-- ==== Sys2Proof/Machine/Operands.lean ====
section
/-! DEFINITION. The operand forms (30_encoding.md R83): registers read in a snapshot, and immediates, all unsigned and
zero-extended. -/

namespace Sys2Proof.Machine

/-- The operand snapshot of 42_alu.md R140: `Vx0` and `Vy0`, read once before any write. -/
structure Snapshot where
  vx : Byte
  vy : Byte
  deriving DecidableEq, Repr

def State.snapshot (s : State) (x y : Nibble) : Snapshot := ⟨s.readV x, s.readV y⟩

/-- `zext_16(nnn)`, the target of 1NNN and 2NNN (R83). -/
def absoluteTarget (nnn : Addr) : Word := nnn.setWidth 16

/-- `trunc_16(zext_16(V[0]) + zext_16(nnn))`, the target of BNNN (40_control_flow.md R117), not reduced to 12 bits. -/
def State.indexedTarget (s : State) (nnn : Addr) : Word := (s.readV 0).setWidth 16 + nnn.setWidth 16

/-- The sprite bytes of DXYN (43_display.md R161): `n` bytes from `I` on, all read before any pixel changes. -/
def State.spriteRows (s : State) (n : Nibble) : Except Trap (List Byte) := s.memReadMany s.I.toNat n.toNat

end Sys2Proof.Machine
end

AIM OF THE EXERCISE. Copy out exactly the lines that run from the one holding "2NNN (R83). -/" through the end of the data above.

SOLVED EXERCISE.
/-- `zext_16(nnn)`, the target of 1NNN and 2NNN (R83). -/
def absoluteTarget (nnn : Addr) : Word := nnn.setWidth 16

/-- `trunc_16(zext_16(V[0]) + zext_16(nnn))`, the target of BNNN (40_control_flow.md R117), not reduced to 12 bits. -/
def State.indexedTarget (s : State) (nnn : Addr) : Word := (s.readV 0).setWidth 16 + nnn.setWidth 16

/-- The sprite bytes of DXYN (43_display.md R161): `n` bytes from `I` on, all read before any pixel changes. -/
def State.spriteRows (s : State) (n : Nibble) : Except Trap (List Byte) := s.memReadMany s.I.toNat n.toNat

end Sys2Proof.Machine
end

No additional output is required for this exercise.